The bus was unveiled by the Mayor of Bandung, Ridwan Kamil, on New Year's Eve 2014, and on February 18, 2018 it was announced that a tour bus will serve the city's. A local tour leader will accompany tourists on the bus. Bandros is managed by two parties: the Department of Transportation in Bandung (which is associated with the Regional Revenue and Expenditures Budget) and Mang Dudung which forms part of Corporate Social Responsibility. Buses have a capacity of 22 people. There are six buses operated by the Corporate Social Responsibility division, and 12 buses operated by the Regional Revenue and Expenditures Budget which is managed by the BLUD UPT Angkutan Department of Transportation in Bandung.

== History ==
The existence of bandros as tour bus started with a plan of the Bandung City Mayor, Ridwan Kamil when he was a newly elected mayor in 2013, and to improve the tourism sector, which is one of wheel drive economic mainstay and Bandung. According to the plan, the bus will transit at each hotel to escort tourists to travel around the city of Bandung and its surroundings.
In addition, the bus is designed with a comfortable and attractive, which is expected to reduce the use of private transportation so that it can reduce the congestion that occurs in the city

This plan is then received from the Telkomsel, willing to fund the first units of a tour bus in the city of Bandung through the Corporate Social Responsibility. In addition, the city government is also holding an open competition to name the tour bus through social networking Twitter. the competition was won by Erry Pamungkas who named this tour bus with BANDROS, which is stands for the Bandung Tour Bus. The name itself comes from the name bandros one of the typical foods Parahyangan so the name is increasingly making a tour bus in the city of Bandung interesting. Finally, on 31 December 2013, coinciding with the New Year's Eve 2014, the Mayor, Ridwan Kamil officially launched Bandung Tour Bus.

== Fares ==
Fares are relatively cheap, only Rp. 20,000 for one trip.
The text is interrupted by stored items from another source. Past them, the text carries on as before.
-- ==== Sys2Proof/Machine/LinkOps.lean ====
section
/-!
DEFINITION. Kerly links (R431 to R445): flits, retry, training, sparing and DOWN; dead dies (R442, R443); the herd (R446 to R462): topology
records, routes and the Bellwether, requests served and answered, resending, dead modules, attach and multicast.
-/
namespace Sys2Proof

/-- The fields of a flit's header (Table 14-2). -/
def FlitHdr.seq (h : FlitHdr) : BitVec 12 := h.word.extractLsb' 0 12
def FlitHdr.ack (h : FlitHdr) : BitVec 12 := h.word.extractLsb' 12 12
def FlitHdr.crvc (h : FlitHdr) : BitVec 3 := h.word.extractLsb' 24 3
def FlitHdr.crcnt (h : FlitHdr) : BitVec 6 := h.word.extractLsb' 27 6
def FlitHdr.type (h : FlitHdr) : BitVec 4 := h.word.extractLsb' 33 4

/-- A port of a TOPO record is UP or UP_DEGRADED. -/
def TopoPort.up (p : TopoPort) : Bool := p.state == 2 || p.state == 3

/-- The TYPE is reserved; or a reserved bit of the header is set (R434). -/
def FlitHdr.unknown (h : FlitHdr) : Bool := decide (6 ≤ h.type.toNat)
def FlitHdr.reserved (h : FlitHdr) : Bool := h.unknown || decide (h.word.extractLsb' 37 27 ≠ 0)

namespace Machine

/-- A DISC payload's fields (Table 14-5), and the bytes of a payload with them. -/
def discOf (p : BitVec 152) : Disc :=
  { identity := p.extractLsb' 0 64, die := p.extractLsb' 64 3, revision := p.extractLsb' 72 8, features := p.extractLsb' 80 32,
    version := p.extractLsb' 112 8, port := p.extractLsb' 120 8, module := p.extractLsb' 128 9, bellCand := p.getLsbD 144,
    bellwether := p.getLsbD 145, lr := p.getLsbD 146 }
def discWord (d : Disc) : BitVec 152 :=
  BitVec.ofNat 152 (d.identity.toNat + d.die.toNat * 2 ^ 64 + d.revision.toNat * 2 ^ 72 + d.features.toNat * 2 ^ 80 + d.version.toNat * 2 ^ 112
    + d.port.toNat * 2 ^ 120 + d.module.toNat * 2 ^ 128 + Bits.ofBool d.bellCand * 2 ^ 144 + Bits.ofBool d.bellwether * 2 ^ 145 + Bits.ofBool d.lr * 2 ^ 146)

/-! ### Link ends -/

/-- Full width and spares of a link end (Table 14-1). -/
def linkLanes (k : Nat) : Nat × Nat := if k < 12 then (if k % 3 = 0 then (32, 2) else (16, 1)) else if k < 16 then (32, 2) else (4, 1)
/-- Widths of Table 14-4. -/
def linkWidths (k : Nat) : List Nat := let w := (linkLanes k).1; [w, w / 2, w / 4]
def isHerdLink (k : Nat) : Bool := decide (16 ≤ k)
/-- The other end of an on-module link (Table 1-7). [log 117 DEDUCED] -/
def linkMate (k : Nat) : Option Nat :=
  if k < 12 then
    match k % 3 with
    | 0 => some (12 + k / 3)
    | 1 => some (3 * ((k / 3 + 3) % 4) + 2)
    | _ => some (3 * ((k / 3 + 1) % 4) + 1)
  else if k < 16 then some (3 * (k - 12)) else none
/-- The A-die that is declared dead when an on-module link goes DOWN (R442). -/
def linkVictim (k : Nat) : Option Nat :=
  if k < 12 then
    match k % 3 with
    | 0 => some (k / 3)
    | 1 => some (max (k / 3) ((k / 3 + 3) % 4))
    | _ => some (max (k / 3) ((k / 3 + 1) % 4))
  else if k < 16 then some (k - 12) else none
/-- The link ends that touch A-die `d`. -/
def dieLinks (d : Nat) : List Nat := [3 * d, 3 * d + 1, 3 * d + 2, 12 + d, 3 * ((d + 3) % 4) + 2, 3 * ((d + 1) % 4) + 1]

def Link.isUp (l : Link) : Bool := l.state == .up || l.state == .upDegraded

/-- STATE as LINK_STATUS gives it (Table 14-10). -/
def LinkState.code : LinkState → Nat
  | .down => 0
  | .training => 1
  | .up => 2
  | .upDegraded => 3

/-- The requester of herd ingress accesses: the herd port block of the C-die. [log 122 DEDUCED] -/
def ingressAgent : Nat := agentId 0 7 0

namespace Mach

/-- LINK_STATUS (Table 14-10). -/
def linkStatus (m : Mach) (k : Nat) : Nat :=
  let l := m.link k
  l.state.code + l.width.toNat * 8 + l.sparesUsed.toNat * 0x200
    + Bits.ofBool (isHerdLink k) * 0x800 + Bits.ofBool l.held * 0x1000

/-- LINK_PEER. -/
def linkPeer (m : Mach) (k : Nat) : Nat :=
  match (m.link k).peer with
  | some d => d.die.toNat + d.module.toNat * 8 + d.port.toNat % 16 * 0x1000 + (m.link k).version.toNat * 0x10000
  | none => 511 * 8

/-- The agent ID of a link end. -/
def linkAgent (k : Nat) : Nat := if k < 12 then agentId (k / 3 + 1) 29 (k % 3) else if k < 16 then agentId 0 4 0 else agentId 0 7 (k - 16)

/-- The record of type 0x06. -/
def linkTel (m : Mach) (k : Nat) : Mach :=
  m.telRecord (if k < 12 then k / 3 + 1 else 0) 6 (linkAgent k)
    [BitVec.ofNat 64 (m.linkStatus k), BitVec.ofNat 64 ((m.link k).failedLanes.toNat % 2 ^ 32)]

/-! ### The module's own DISC and topology record (Table 14-5, R450) -/

/-- BELL_CAND of HERD_CTL. -/
def bellCand (m : Mach) : Bool := m.bit (herdReg 0x400) 0
/-- Herd port `p` is enabled in PORT_EN. [log 179 DEDUCED] -/
def portEnabled (m : Mach) (p : Nat) : Bool := m.bit (herdReg 0x408) (16 + p)
/-- Groups joined: group 0 always (R459). -/
def mcGroups (m : Mach) : BitVec 16 := (m.reg (herdReg 0x40C)).setWidth 16 ||| 1

def ownDisc (m : Mach) (k : Nat) : Disc :=
  let herd := isHerdLink k
  { identity := if herd then m.herd.identity else 0, die := BitVec.ofNat 3 (if k < 12 then k / 3 + 1 else 0),
    revision := if k < 12 then (FMap.get 0 m.boot.dieRev (k / 3)).setWidth 8 else m.boot.modRev.setWidth 8,
    features := if k < 12 then FMap.get 0 m.boot.dieFeatures (k / 3) else m.boot.features, version := Config.linkVersion,
    port := BitVec.ofNat 8 (if k < 12 then k % 3 else if k < 16 then k - 12 else k - 16),
    module := if m.herd.attached then m.herd.module else 511, bellCand := m.bellCand, bellwether := m.herd.bellwether, lr := herd }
There are two payment methods:
- Cash (customers can pay using local currency, Rupiah)
- QRIS (Customers can pay by scanning the QR code using any supporting e-money payment app such as QRIS)

== Route ==

- From Alun - Alun Kota Bandung : Alun-alun Kota Bandung - Banceuy - Cikapundung - Braga - Suniaraja - Perintis Kemerdekaan - Wastukancana - LLRE Martadinata - Ir H Djuanda - Diponogoro - Citarum - Lombok - Aceh - Sumatera - Tamblong - Asia Afrika -Alun-alun Kota Bandung
- From Jalan Diponegoro : Jalan Diponogoro - Citarum - Lombok - Aceh - Sumatera - Tamblong - Asia Afrika - Alun-alun - Banceuy - Cikapundung - Braga - Suniaraja - Perintis Kemerdekaan - Wastukancana - LLRE Martadinata - Ir H Djuanda - Jalan Diponogoro

== Facilities ==
One of the facilities provided in the bus is a tool GPS so that tourists know where his position was.
in addition to GPS, the bus is also equipped with a data center and information making it easier for tourists to access the ins and outs of the city of Bandung.

Physically, bandros has a length of 747 cm and 315 cm high and 210 cm wide. At the bottom level, there are a number of round seat and a lounger with a capacity of 20 passengers. The driver and conductor bandros be clothed with a special design that makes tourists are increasingly interested in using these buses.